I have several of these Stella&Chewy bags, and one almost brand new Fromm that I was about to toss today, but before I do that- I'd thought I'd ask here to see if someone can enlighten me.

If this IS the food, I wont mind donating this food to some place... I suppose I can always go back to Nature's balance LID duck/potatoe but Ein's been on that for several months, and I want them to have some variety.


----------



## Kathleen (Aug 4, 2011)

Hi Candice!
How did you make out with the snow? Did Ami go outside?

I think there are two issues here. First, I think you are trying to switch their food a little too quickly. To switch, you should feed 25% new food with 75% old food for three days. If they do okay, go to 50-50 for three days. If still ok, go to 75% new and 25% old for three days. Then go to 100% new food. This gives their little tummies time to adjust. Second, Stella & Chewys is a very "rich" food, especially the Duck Duck Goose, which has lots of fat. My dogs love it. Because it is raw, you need to be very careful about adding it gradually too. I think I would transition them to the Fromms first. Then once they have adjusted to that, you could start adding in just a little of the raw at a time, very gradually.
Do you have any of the old food left?


----------



## Curious_Ein (Dec 4, 2012)

Kathleen said:


> Hi Candice!
> How did you make out with the snow? Did Ami go outside?
> 
> I think there are two issues here. First, I think you are trying to switch their food a little too quickly. To switch, you should feed 25% new food with 75% old food for three days. If they do okay, go to 50-50 for three days. If still ok, go to 75% new and 25% old for three days. Then go to 100% new food. This gives their little tummies time to adjust. Second, Stella & Chewys is a very "rich" food, especially the Duck Duck Goose, which has lots of fat. My dogs love it. Because it is raw, you need to be very careful about adding it gradually too. I think I would transition them to the Fromms first. Then once they have adjusted to that, you could start adding in just a little of the raw at a time, very gradually.
> Do you have any of the old food left?


Yes we did!! I put on four layers of sweaters and with DH holding Ami(she isnt leash trained yet and was scared of all that snow, lol), walked Ein along the street where the snow was cleaned out(it had maybe an inch or less.....) it really was SOO much snow though.. but ALOT of folks walking their fluffs for potty(a lot of pee spots in the snow). We had a blast!

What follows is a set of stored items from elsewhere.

/-- CHANNEL-STOP (R33); its PENDING count is 0 with the split phase NONE (assumption 33). -/
def State.stopChannel (resv index : Nat) (s : State) : State :=
  match s.channelRecord index with
  | none => s.respond resv [Status.outOfRange.byte]
  | some _ =>
    ((s.supersedeChannel index).updChannel index fun l => { l with
      go := false
      condition := .stopped
      handed := none
      pendingCount := 0 }).respond resv [Status.done.byte]

/-- The request that a FIELD-PASS names; none if its function is not one of the five (R43, R183). -/
def passRequest (function : Byte) (item value : Nat) : Option DeviceRequest :=
  match function with
  | 0x31#8 => some (.read item value)
  | 0x32#8 => some (.write item value)
  | 0x33#8 => some (.select item value)
  | 0x34#8 => some (.operate item value)
  | 0x36#8 => some .status
  | _ => none

/-- Whether a request's own operands are in range (R43). -/
def DeviceRequest.inRange : DeviceRequest → Bool
  | .read start count => decide (1 ≤ count ∧ count ≤ 16 ∧ start ≤ 255)
  | _ => true

/-- Whether a field address is one (R43). -/
def isAddress (a : Nat) : Bool := decide (1 ≤ a ∧ a ≤ 31)

/-- The cost judged for a pass-through: for one with an inner address, the larger of its HAND-OFF and its COLLECT (R43). -/
def passCost (byteTimeUs : Nat) (wake : Bool) (inner : Option Nat) (r : DeviceRequest) : Nat :=
  match inner with
  | none => (LineRequest.device r).costUs byteTimeUs wake
  | some i => max ((LineRequest.handOff i r).costUs byteTimeUs wake) ((LineRequest.collect i r).costUs byteTimeUs wake)

/-- The first check of a FIELD-PASS that fails, as its status, or the request that passes them all (R43). -/
def State.passCheck (s : State) (function : Byte) (address innerByte item value : Nat) (wake : Bool) :
    Except Status DeviceRequest :=
  let inner : Option Nat := if innerByte = 0 then none else some innerByte
  let request := passRequest function item value
  if s.holds .line then .error .lineHeld
  else if request.any (fun r => !s.gatePasses (inner.getD address) r) then .error .guarded
  else if s.supply.mode ≠ .mains then .error .battery
  else
    match request with
    | none => .error .outOfRange
    | some r =>
      if isAddress address = false ∨ inner.any (fun i => !isAddress i) = true ∨ r.inRange = false
          ∨ (inner.isSome = true ∧ s.repeater = 0) then .error .outOfRange
      else if 4 ≤ s.line.pass.length then .error .full
      else if Config.cycleUs < passCost s.byteTime wake inner r then .error .tooLong
      else .ok r
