/-- Frames that reach no owner (R152, R153, R154): a bad frame and one broken off send FRAME_CHECK to the TRUNK bank and nothing more; an
ignored frame changes nothing; a valid frame of a kind that its partner may not send counts for its partner's silence timer, ends an
islanding if the control room sent it, and sends UNKNOWN_KIND. A STATUS of another length than R183 gives is such a frame; which frames are
ignored, arriving whole, and that a frame begins with its whole sync pair, is log entry 22. -/
def Obligations.FramesThatReachNoOwner : Prop :=
  (∀ (s : State) (frame : List Byte) (cmd : Instr), s.Ready →
    (cmd = .trunkBadFrame frame ∧ readTrunk frame = .bad) ∨ (cmd = .trunkByteTimeout frame ∧ trunkBegun frame = true) →
    ∃ t, exec cmd s = .next t ∧ t.banks = s.banksAfter .frameCheck none ∧ Kept [.banks, .out] s t) ∧
  (∀ (s : State) (frame : List Byte), exec (.trunkFrameIgnored frame) s = .next s) ∧
  (∀ (s : State) (frame : List Byte) (f : TrunkFrame), s.Ready → readTrunk frame = .good f →
    f.dest = (siteNumbers s.tables.siteSet).1 → ∃ t, exec (.trunkFrameUnknownKind frame) s = .next t ∧
      (f.source = (siteNumbers s.tables.siteSet).2.1 → f.kind ≠ 0x01#8 →
        t.banks = s.banksAfter .unknownKind none ∧ Served [.banks] s t) ∧
      (f.source ≠ (siteNumbers s.tables.siteSet).2.1 → f.source = (siteNumbers s.tables.siteSet).2.2 →
        f.kind ≠ 0x05#8 ∨ f.payload.length ≠ 5 →
        t.banks = s.banksAfter .unknownKind none ∧
        t.trunk = { s.trunk with stationAt := some (s.now + (siteLimits s.tables.siteSet).2), stationSilent := false } ∧
        Kept [.trunk, .banks, .out] s t))

/-- The silence timers (R156, R157): the silent flag is set, the timer stops until the next valid frame, the control room's silence
islands the part, and the fault of the partner, its subject, reaches the TRUNK bank unless the bank ignores it. The blocks that are told act
in any order; at the event's end, when no notice waits (at most 400 are taken in one command, log entry 3), a HOLD or FORCE has lapsed
to AUTO with ORDER_HOLD gone from the inhibit set and every other reason of the operator's left there (R106, R156), the STATE report
shows the islanding, and after the pump station's silence STATION_SILENT stands in the set and the fill is HELD with no demand (R109,
R157; premise of that: the inhibit law). -/
def Obligations.SilenceRunsOut : Prop :=
  (∀ (s : State) (due : Nat), s.Ready → s.trunk.controlAt = some due → ∃ t, exec (.controlSilenceExpiry due) s = .next t ∧
    t.trunk = { s.trunk with controlAt := none, controlSilent := true, islanded := true } ∧
    t.banks.get .trunk = ((s.advanceTo due).banksAfter .controlSilent (some (.partner .control))).get .trunk ∧
    (t.notices = [] → t.telemetry.contents.islanded = true ∧
      (.manualClose ∈ s.fill.inhibit → .manualClose ∈ t.fill.inhibit) ∧
      (s.fill.order = .auto → t.fill.order = .auto) ∧
      (s.fill.order ≠ .auto → t.fill.order = .auto ∧ t.fill.forceAt = none ∧ .orderHold ∉ t.fill.inhibit)) ∧
    Kept (.trunk :: reached) (s.advanceTo due) t) ∧
  (∀ (s : State) (due : Nat), s.Ready → s.trunk.stationAt = some due → ∃ t, exec (.stationSilenceExpiry due) s = .next t ∧
    t.trunk = { s.trunk with stationAt := none, stationSilent := true } ∧
    t.banks.get .trunk = ((s.advanceTo due).banksAfter .stationSilent (some (.partner .station))).get .trunk ∧
    (t.notices = [] → .stationSilent ∈ t.fill.inhibit ∧ (s.InhibitLaw → t.fill.state = .held ∧ t.fill.demand = 0)) ∧
    Kept (.trunk :: reached) (s.advanceTo due) t)

/-- Requests that no owner takes (R138, R158): one that finds no response place has the effects of its frame alone and is not answered;
one with a code outside the catalogue is answered UNKNOWN_KIND, and UNKNOWN_KIND reaches the TRUNK bank. A request of the catalogue whose
payload has another length is answered OUT_OF_RANGE and does nothing else (R138, R158, R183). That a TABLE_WRITE of an unknown kind, or
with an empty payload, has no right length and so this answer is log entry 26 (DEDUCED). -/
def Obligations.RequestsThatNoOwnerTakes : Prop :=
  (∀ (s : State) (code tag : Byte) (payload : List Byte), s.Ready → s.placeFree = false →
    ∃ t, exec (.requestNoPlace code tag payload) s = .next t ∧ Served [] s t ∧ t.out.nextResv = s.out.nextResv ∧
      (s.trunk.islanded = false → s.lineWaits → s.modemWaits → t.out = s.out)) ∧
  (∀ (s : State) (code tag : Byte) (payload : List Byte), s.Serves → code.toNat < 0x10 ∨ 0x22 < code.toNat →
    ∃ t, exec (.requestUnknownCode code tag payload) s = .next t ∧
      t.out.Carries (.response s.out.nextResv code tag [Status.unknownKind.byte]) ∧
      t.banks = s.banksAfter .unknownKind none ∧ Served [.banks] s t) ∧
  (∀ (s : State) (code tag : Byte) (payload : List Byte) (c : Instr), s.Serves → (code, c) ∈ requestsOf tag payload →
    (if code = 0x19#8 then
      ∀ k kind, payload[0]? = some k → TableKind.ofNumber k.toNat = some kind → payload.length ≠ 2 + kind.recordLength
    else payload.length ≠ requestLength code) →
    ∃ t, exec c s = .next t ∧ t.out.Carries (.response s.out.nextResv code tag [Status.outOfRange.byte]) ∧ Served [] s t)
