@[simp] theorem guardOnPoints_read (h : part ∉ [.guard, .line, .notices]) (ps : List Nat) (s : State) :
    part.read (State.guardOnPoints ps s) = part.read s := by
  unfold State.guardOnPoints
  repeat' split
  all_goals simp_all

@[simp] theorem valveDeadline_read (h : part ∉ [.guard, .banks, .line, .out, .notices]) (s : State) :
    part.read (State.valveDeadline s) = part.read s := by
  unfold State.valveDeadline
  split <;> simp_all

@[simp] theorem valveRepeat_read (h : part ∉ [.guard, .line, .notices]) (s : State) :
    part.read (State.valveRepeat s) = part.read s := by
  unfold State.valveRepeat
  simp_all

@[simp] theorem valveRetry_read (h : part ∉ [.guard, .line, .notices]) (s : State) :
    part.read (State.valveRetry s) = part.read s := by
  unfold State.valveRetry
  simp_all

@[simp] theorem guardOnUrgent_read (h : part ∉ [.guard]) (done : Bool) (s : State) :
    part.read (State.guardOnUrgent done s) = part.read s := by
  unfold State.guardOnUrgent
  split <;> simp_all

@[simp] theorem trip_read (h : part ∉ [.guard, .fill, .banks, .line, .telemetry, .out, .engine, .notices]) (cause : TripCause) (lr : LevelRecord) (s : State) :
    part.read (State.trip cause lr s) = part.read s := by
  unfold State.trip
  dsimp only
  split <;> simp_all

@[simp] theorem tripCondition_read (h : part ∉ [.guard, .fill, .banks, .line, .telemetry, .out, .engine, .notices]) (cause : TripCause) (lr : LevelRecord) (s : State) :
    part.read (State.tripCondition cause lr s) = part.read s := by
  unfold State.tripCondition
  split <;> simp_all

@[simp] theorem anticipate_read (h : part ∉ [.guard, .fill, .line, .out, .notices]) (s : State) :
    part.read (State.anticipate s) = part.read s := by
  unfold State.anticipate
  dsimp only
  split <;> simp_all

@[simp] theorem rearmGuard_read (h : part ∉ [.guard, .notices]) (s : State) :
    part.read (State.rearmGuard s) = part.read s := by
  unfold State.rearmGuard
  simp_all

@[simp] theorem guardEvaluate_read (h : part ∉ [.guard, .fill, .banks, .line, .telemetry, .out, .engine, .notices]) (lr : LevelRecord) (s : State) :
    part.read (State.guardEvaluate lr s) = part.read s := by
  unfold State.guardEvaluate
  dsimp only
  repeat' split
  all_goals simp_all

@[simp] theorem levelHoldEnds_read (h : part ∉ [.guard, .fill, .banks, .line, .telemetry, .out, .engine, .notices]) (s : State) :
    part.read (State.levelHoldEnds s) = part.read s := by
  unfold State.levelHoldEnds
  simp_all

@[simp] theorem armHold_read (h : part ∉ [.guard, .fill, .banks, .line, .telemetry, .out, .engine, .notices]) (g : GuardSet) (since : Nat) (s : State) :
    part.read (State.armHold g since s) = part.read s := by
  unfold State.armHold
  dsimp only
  split <;> simp_all

@[simp] theorem holdOnNotice_read (h : part ∉ [.guard, .fill, .banks, .line, .telemetry, .out, .engine, .notices]) (lr : LevelRecord) (s : State) :
    part.read (State.holdOnNotice lr s) = part.read s := by
  unfold State.holdOnNotice
  repeat' split
  all_goals simp_all

@[simp] theorem floatInput_read (h : part ∉ [.guard]) (active : Bool) (s : State) :
    part.read (State.floatInput active s) = part.read s := by
  unfold State.floatInput
  simp_all

@[simp] theorem floatActivates_read (h : part ∉ [.guard, .fill, .banks, .line, .telemetry, .out, .engine, .notices]) (s : State) :
    part.read (State.floatActivates s) = part.read s := by
  unfold State.floatActivates
  dsimp only
  repeat' split
  all_goals simp_all

@[simp] theorem floatDebounced_read (h : part ∉ [.guard, .fill, .banks, .line, .telemetry, .out, .engine, .notices]) (s : State) :
    part.read (State.floatDebounced s) = part.read s := by
  unfold State.floatDebounced
  split <;> simp_all

@[simp] theorem guardResetRequest_read (h : part ∉ [.guard, .out, .engine]) (resv : Nat) (tag : Byte) (s : State) :
    part.read (State.guardResetRequest resv tag s) = part.read s := by
  unfold State.guardResetRequest
  split <;> simp_all

@[simp] theorem completeReset_read (h : part ∉ [.guard, .fill, .banks, .line, .telemetry, .out, .engine, .notices]) (s : State) :
    part.read (State.completeReset s) = part.read s := by
  unfold State.completeReset
  repeat' split
  all_goals simp_all

@[simp] theorem guardOnTripWork_read (h : part ∉ [.guard, .fill, .banks, .line, .telemetry, .out, .engine, .notices]) (e : TripEntry) (slot : Option Nat) (s : State) :
    part.read (State.guardOnTripWork e slot s) = part.read s := by
  unfold State.guardOnTripWork
  repeat' split
  all_goals simp_all

@[simp] theorem guardOnLevel_read (h : part ∉ [.guard, .fill, .banks, .line, .telemetry, .out, .engine, .notices]) (lr : LevelRecord) (s : State) :
    part.read (State.guardOnLevel lr s) = part.read s := by
  unfold State.guardOnLevel
  simp_all

@[simp] theorem guardOnPipe_read (h : part ∉ [.guard, .fill, .banks, .line, .telemetry, .out, .engine, .notices]) (flag : Bool) (s : State) :
    part.read (State.guardOnPipe flag s) = part.read s := by
  unfold State.guardOnPipe
  simp_all

@[simp] theorem guardStart_read (h : part ∉ [.guard, .line, .notices]) (newest : Option TripEntry) (s : State) :
    part.read (State.guardStart newest s) = part.read s := by
  unfold State.guardStart
  dsimp only
  repeat' split
  all_goals simp_all

@[simp] theorem guardOnGuardSet_read (h : part ∉ [.guard, .fill, .banks, .line, .telemetry, .out, .engine, .notices]) (old : Option GuardSet) (g : GuardSet) (s : State) :
    part.read (State.guardOnGuardSet old g s) = part.read s := by
  unfold State.guardOnGuardSet
  repeat' split
  all_goals simp_all

@[simp] theorem setFill_read (h : part ∉ [.fill]) (state : FillState) (purpose : Option Purpose) (s : State) :
    part.read (State.setFill state purpose s) = part.read s := by
  unfold State.setFill
  simp_all

@[simp] theorem placeOpen_read (h : part ∉ [.fill, .line]) (s : State) :
    part.read (State.placeOpen s) = part.read s := by
  unfold State.placeOpen
  split <;> simp_all

@[simp] theorem enterOpening_read (h : part ∉ [.fill, .line]) (p : Purpose) (s : State) :
    part.read (State.enterOpening p s) = part.read s := by
  unfold State.enterOpening
  simp_all

@[simp] theorem enterClosing_read (h : part ∉ [.fill, .out, .notices]) (s : State) :
    part.read (State.enterClosing s) = part.read s := by
  unfold State.enterClosing
  simp_all

@[simp] theorem enterHeld_read (h : part ∉ [.fill, .out, .notices]) (s : State) :
    part.read (State.enterHeld s) = part.read s := by
  unfold State.enterHeld
  simp_all

@[simp] theorem fillingDemand_read (h : part ∉ [.fill, .out, .notices]) (s : State) :
    part.read (State.fillingDemand s) = part.read s := by
  unfold State.fillingDemand
  simp_all

@[simp] theorem takeTopUp_read (h : part ∉ [.fill]) (fs : FillSet) (s : State) :
    part.read (State.takeTopUp fs s) = part.read s := by
  unfold State.takeTopUp
  simp_all

@[simp] theorem windowDecision_read (h : part ∉ [.fill, .line]) (turned : Bool) (s : State) :
    part.read (State.windowDecision turned s) = part.read s := by
  unfold State.windowDecision
  dsimp only
  repeat' split
  all_goals simp_all

@[simp] theorem topUp_read (h : part ∉ [.fill, .line]) (fs : FillSet) (s : State) :
    part.read (State.topUp fs s) = part.read s := by
  unfold State.topUp
  split <;> simp_all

ehhh- back to poopie question!! I didn't know that I had to change the food gradually.. I had maybe a half can left over and I used that up in their first feeding of new food....... I could get more of their Duck/potato so that I can make changes more gradually. I add probiotics in their food which I thought it was supposed to help with digestion.. but it didnt! Also for Stella& Chewy, is that supposed to be a kibble replacement or to be used as a small topping? I was under impression that they were dog food(can be used as a stand alone food, in place of kibbles)? I was getting so worried from their super soft stool(and with so many bags of food I bought) that I might have to toss them. I am willing to give it a try though. So three days of transition? I have lots of cans of Nature's balance venison(bc they didn't like them), but they did have solid poop from that, so I can use that to transition to Fromm. Fromm is reputable, right?
can I eventually switch between Fromm and Raw food? I would like to feed them some days raw food, and some days Fromm.. but not sure if this is possible if they need a transition time between two foods though 

how much snow did you guys end up having? Its crazy how it snowed soo much I saw several folks who was shoveling to dig out their cars before they iced up!


----------



## Bailey&Me (Mar 8, 2010)

Glad you are doing okay through this crazy storm! 

I also think the issue here is transitioning to the new food way too quickly. Especially with Ami, since you just got her...too many changes too quickly can be rough on her little system. When I first adopted Bailey, I kept him on his old food for month...I waited until he settled in to our home and then started transitioning to a new food. 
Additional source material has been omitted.